17 June, 2009

The Salt Mines of Nerchinsk

It was political prisoners used to work the mines, which was foolish of the system, for what better place to discuss rogue political ideals with like-minded thinkers, than deep within the cavernous infinity of Siberian darkness? It would not be a foolish assumption to think the eventual Revolution began within the frozen salt mines of Nerchinsk katorga.

Katorga labor was, in those days, generally used for mining lead ore, salt and silver. Also in foundries, wine-making and salt-processing factories. This particular katorga, also known as a frozen work-camp of the Russian Empire, had been in operation since the 18th century, and was located in the Nerchinsk okrug of Transbaikalia, between the rivers Shilka and Argun near the border to Mongolia. This was the most remote prison camp in European Russia, and since the establishment of the Nerchinsk Katorga Administration, this particularly brutal base had been reserved for the tortuous vassalage of political prisoners, keeping them as far away from the major cities of Moscow and Petersburg as it was possible to get.

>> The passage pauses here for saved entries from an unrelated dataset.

theorem grantOf_passGrants_of_essential (hf : d.floor ≠ .cutoff) (hc : p.2.cls = 0) (hp : p ∈ budgetOrder d) :
    grantOf (passGrants d h b br).1 p.1 = p.2.requested := by
  cases hi : d.ign with
  | true => exact grantOf_passGrants_of_ign h b br hf hi hp
  | false =>
    cases hfl : d.floor with
    | cutoff => exact absurd hfl hf
    | critical => rw [passGrants_of_critical h b br hfl hi]; exact grantOf_essentialRequests_append hp hc _
    | clear => rw [passGrants_of_clear h b br hfl hi]; exact grantOf_essentialRequests_append hp hc _

/-- CRITICAL with IGN off: nothing for the others. -/
theorem grantOf_passGrants_of_critical (hf : d.floor = .critical) (hi : d.ign = false) (hp : p ∈ otherEntries d) :
    grantOf (passGrants d h b br).1 p.1 = 0 := by
  rw [passGrants_of_critical h b br hf hi]
  exact (grantOf_append_of_other hp _).trans (grantOf_map (f := fun _ => 0) (otherEntries_numbers_nodup d) hp)

/-- CLEAR with IGN off: the others are granted what the walk gives them. -/
theorem grantOf_passGrants_of_clear (hf : d.floor = .clear) (hi : d.ign = false) (hp : p ∈ otherEntries d) :
    grantOf (passGrants d h b br).1 p.1 = grantOf (walk h b br false 0 (otherEntries d)).1 p.1 := by
  rw [passGrants_of_clear h b br hf hi]
  exact grantOf_append_of_other hp _

/-- No entry is granted more than its request. -/
theorem grantOf_passGrants_le (hp : p ∈ budgetOrder d) : grantOf (passGrants d h b br).1 p.1 ≤ p.2.requested := by
  by_cases hf : d.floor = .cutoff
  · exact (grantOf_passGrants_of_cutoff h b br hf hp).trans_le (Nat.zero_le _)
  by_cases hc : p.2.cls = 0
  · exact (grantOf_passGrants_of_essential h b br hf hc hp).le
  have hother := mem_otherEntries.mpr ⟨hp, hc⟩
  cases hi : d.ign with
  | true => exact (grantOf_passGrants_of_ign h b br hf hi hp).le
  | false =>
    cases hfl : d.floor with
    | cutoff => exact absurd hfl hf
    | critical => exact (grantOf_passGrants_of_critical h b br hfl hi hother).trans_le (Nat.zero_le _)
    | clear =>
      rw [grantOf_passGrants_of_clear h b br hfl hi hother]
      exact grantOf_walk_le (otherEntries_numbers_nodup d) hother _ _

end PassGrants

/-! ### The model's pass is the statements' pass (R34 to R43) -/

theorem horizon_eq (d : Dmd) (s : State) : horizon d s = horizonNow d s := by
  cases hw : d.wake <;> simp only [horizon, horizonOf, rawHorizon, horizonNow, clampInt, hw] <;> split_ifs <;> rfl

/-- The way of a pass (R34). -/
def wayOf (d : Dmd) : Way := if d.floor = .cutoff then .cutoff else if d.ign = true then .ignition else .walk

/-- The budget state a pass comes to (R40), by the first entry it trimmed (R39). -/
def stateOf (d : Dmd) (trimmed : Option Nat) : Budget :=
  if d.floor = .cutoff then .cutoff else if d.floor = .critical then .critical
  else if d.ign = true ∨ trimmed = none then .normal else .trimmed

/-- The first non-Essential entry granted below its request. -/
theorem firstTrimmed_eq (d : Dmd) (g : List (Nat × Nat)) :
    firstTrimmed (budgetOrder d) g =
      ((otherEntries d).find? fun p => decide (grantOf g p.1 < p.2.requested)).map Prod.fst := by
  simp only [firstTrimmed, otherEntries, List.find?_filter, Bool.decide_and, Bool.decide_eq_true]

theorem firstTrimmed_eq_none_iff (d : Dmd) (g : List (Nat × Nat)) :
    firstTrimmed (budgetOrder d) g = none ↔ ∀ p ∈ otherEntries d, p.2.requested ≤ grantOf g p.1 := by
  simp [firstTrimmed_eq]
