-- ==== Sys2Proof/Machine/Flags.lean ====
section
/-! DEFINITION. The unit has no condition codes, no carry, overflow or saturation flag (10_state.md rule R27). The one
comparison it makes has its result in an X register (40_color_arithmetic.md rule R152). -/

namespace Sys2Proof.Machine

/-- The result word of CEQ: 1 when all three channels are equal, else 0 (R152). -/
def eqWord (a b : Color) : Word := if a.r = b.r ∧ a.g = b.g ∧ a.b = b.b then 1#32 else 0#32

end Sys2Proof.Machine
end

Prisoner 90137 wiped his brow. His face was sore and tight, his hands cracked, his lips flaked and bleeding, all from the salt in the cave’s atmosphere. Residual salt. Skin peeling, falling away. Salt in his lungs, his hair. In his eyes and filling his nose with a stinging dry, agony. He exhaled and began again.

“Mikhail!” rasped a voice from down the shaft, “Do you have a sip, brother?”

He did.
Liquid was at a premium here in the caves, as dehydration was the leading cause of death among the salt miners, and liquid that would not freeze was more valuable than gold. He rummaged through his knapsack and slid the regulation flask down the shaft where the faceless worker’s withering hand reached out from within the darkness to clutch it.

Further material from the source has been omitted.